* DATA SECTION
/-- What a live path does next. -/
inductive Ready where
  | blocked
  /-- its slot reads nothing that is pending, but writes a register that an operation in flight has yet to write, or stands
  behind an atomic in flight -/
  | held
  /-- the path traps, begins to wait or has retired without issuing -/
  | become (next : State)
  /-- the instruction issues from this state -/
  | issue (i : Instr) (from_ : State)

/-- The decode traps of a slot, in the order of R238. -/
def slotReady (s : State) (c : Iss) (cl : Clause) : Ready :=
  match cl.slots.drop c.p.slot with
  | [] => .become (takeTrap s c causeClause 0 c.p.addr)
  | .cont :: _ => .become (takeTrap s c causeClause 0 c.p.addr)
  | .trap cause :: _ => .become (takeTrap s c cause 0 c.p.addr)
  | .long lf _ :: _ =>
    match decodeLong lf with
    | none => .become (takeTrap s c causeOpcode 0 c.p.addr)
    | some i =>
      let f := fieldsOf lf
      let uses := regUses c (opOf lf) f
      if !opAllowed s.stepping (opOf lf) then .become (takeTrap s c causeOpcode 0 c.p.addr)
      else if !slotPlaced c.p cl (opOf lf) f then .become (takeTrap s c causeClause 0 c.p.addr)
      else match blockedBy c.g uses with
        | some t => .become (waitOn s c (.token t))
        | none =>
          if opBlocks s c.gid uses then
            if readsBefore s c (opOf lf) uses then .issue i { s with cur := some ⟨c.gid, c.live⟩, fresh := s.fresh + 1 }
            else if opBlocks s c.gid (uses.filter fun u => !u.out) then .blocked else .held
          else if atomsHold s c (opOf lf) i || (releases i && readsHold s c) then .held
          else .issue i { s with cur := some ⟨c.gid, c.live⟩ }

/-- Whether a waiting path may try its instruction again without an event of its own. -/
def waitOver (s : State) (c : Iss) : Bool :=
  match c.p.wait with
  | .none => true
  | .barrier n k => (getBar c.t n).done != k
  | .token t => !c.g.tokPending t
  | .latch n => !(getLatch c.t n).members.contains c.g.index
  | .tguFull => match slotInstr c.p with
    | some (.job _) => decide (cardCount s c.part < 16384)
    | _ => decide (nodeCount s c.part < 4096)
  | .refill => match spFind c.g.refill c.live with
    | some r => r.batch.isNone
    | none => true
  | _ => false

/-- What the path in a live slot does next (R212). -/
def pathReady (s : State) (q : PathId) : Ready :=
  match issOf s q with
  | none => .blocked
  | some c =>
    if !canRun c then .blocked
    else match c.p.wait, c.p.clause with
      | .trapRead cause, _ => if c.p.hold.isSome then .blocked else .become (trapEntry s q.gid q.live cause)
      | _, none => .blocked
      | .verdict e, some _ => if (spFind s.entries e).isNone then .become (retire s c) else .blocked
      | _, some cl =>
        if !waitOver s c then .blocked
        else if c.p.slot ≠ 0 ∨ c.p.noWait then slotReady s c cl
        else if (waitFlags cl).any fun k => flagCount c.g (some k) != 0 then .blocked
        else slotReady (waitEdges s c (waitFlags cl)) c cl

/-! ## Rotation, boosting, the end of a group -/

/-- PATH_ROTATION (08 R183): the oldest PARKED record takes the path's slot, and the path its place as a new record. -/
def tryPathRotation (q : PathId) (s : State) : Event :=
  match issOf s q with
  | none => .refused .idle
  | some c =>
    if !c.p.rotate || c.p.clause.isSome then .refused .idle
    else match takeOldestParked c.g.stack with
      | none => .refused .idle
      | some (r, rest) =>
        .next (modGroup s c.gid fun g =>
          { g.setLive c.live (some (recPath r)) with stack := parkedRec c.p :: rest })

def execPathRotation (q : PathId) (s : State) : Out := settle s (tryPathRotation q s)

/-- Whether a path is ready (R212). -/
def readyNow (s : State) (q : PathId) : Bool :=
  match pathReady s q with
  | .blocked => false
  | _ => true

/-- GROUP_BOOST (09 R213): a path has been ready for 1,024 clocks without an issue; its group goes first until the path issues
its next clause. -/
def tryGroupBoost (gid : Nat) (s : State) : Event :=
  match getGroup s gid with
  | none => .refused .idle
  | some g =>
    let late (n : Nat) : Bool := match g.live n with
      | some p => !p.boosted && decide (1024 ≤ p.readyFor) && readyNow s ⟨gid, n⟩
      | none => false
    let boost (s : State) (n : Nat) : State := if late n then modPath s gid n fun p => { p with boosted := true } else s
    if late 0 || late 1 then .next (boost (boost s 0) 1) else .refused .idle

def execGroupBoost (gid : Nat) (s : State) : Out := settle s (tryGroupBoost gid s)

/-- Whether a group has a spawn duty: it has arrived at a RESAMP that is not yet complete (08 R193). -/
def spawnDuty (s : State) (gid : Nat) (t : Team) : Bool :=
  match getNode s t.node with
  | some n => n.arrivals.any fun a => a.path.gid == gid
  | none => false

/-- Whether every operation that a group issued has completed (12 R271). -/
def groupQuiet (s : State) (gid : Nat) (g : Group) : Bool :=
  !(s.ops.any fun e => e.2.gid == gid) && !(g.tokens.any fun e => e.2.st == .pending)

/-- The team end: a release edge at .sys by its threads; its weight-buffer slots are free (05 R113; 15 R354), and its context
may have no team left. -/
def endTeam (s : State) (tid : Nat) (t : Team) : State :=
  let core := t.core.getD 0
  let s1 := modTeam (freeWeights (publishAt s core 6) core tid) tid fun t => { t with phase := .ended }
  settleContext (reapTeam (returnUnits s1 tid) tid) t.part t.ctx

/-- A quiet ended group frees its place, and the last one ends its team. -/
def freeGroup (s : State) (gid : Nat) (g : Group) : State :=
  if !groupQuiet s gid g then s
  else
    let left := groupReleased s gid
    let s1 := modTeam (forgetGroup (modGroup s gid fun g => { g with place := none }) gid) g.team fun t =>
      { t with left := addIds t.left left }
    match getTeam s1 g.team with
    | none => s1
    | some t =>
      if t.groups.all fun k => match getGroup s1 k with
          | some x => x.ended && x.place.isNone
          | none => true
      then endTeam s1 g.team t else s1

/-- A group that ends leaves its latch lists, which break, and the members waiting there trap (15 R360). -/
def breakLatches (s : State) (gid : Nat) (g : Group) : State :=
  let broken (n : Nat) (s : State) (q : PathId) : State :=
    match issOf s q with
    | some c => if q.gid ≠ gid ∧ c.p.wait = .latch n then takeTrap s c causeGang 0 0 else s
    | none => s
  let one (s : State) (e : Nat × Latch) : State :=
    e.2.arrived.foldl (broken e.1) (modLatch s g.team e.1 fun l => { l.without g.index gid true with arrived := [] })
  match getTeam s g.team with
  | none => s
  | some t => (t.latch.filter fun e => e.2.members.contains g.index).foldl one s

/-- GROUP_END (08 R184; 12 R271): a group without lanes and records ends, and frees its place once its operations have
completed. -/
def tryGroupEnd (gid : Nat) (s : State) : Event :=
  match getGroup s gid with
  | none => .refused .idle
  | some g => match getTeam s g.team with
    | none => .refused .idle
    | some t =>
      if g.ended then
        if g.place.isNone ∨ !groupQuiet s gid g then .refused .idle else .next (freeGroup s gid g)
      else if t.phase ≠ .running ∨ g.saved ∨ g.live0.isSome ∨ g.live1.isSome ∨ g.stack ≠ [] ∨ spawnDuty s gid t
      then .refused .idle
      else
        let g1 := { g with ended := true, rets := [], halt := none }
        .next (freeGroup (breakLatches (setGroup s gid g1) gid g1) gid g1)

def execGroupEnd (gid : Nat) (s : State) : Out := settle s (tryGroupEnd gid s)

end Sys2Proof.Machine
end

* EXERCISE AIM
When a line in the records holds the string "causeClause", copy that line.

* EXERCISE RESPONSE
  | [] => .become (takeTrap s c causeClause 0 c.p.addr)
  | .cont :: _ => .become (takeTrap s c causeClause 0 c.p.addr)
      else if !slotPlaced c.p cl (opOf lf) f then .become (takeTrap s c causeClause 0 c.p.addr)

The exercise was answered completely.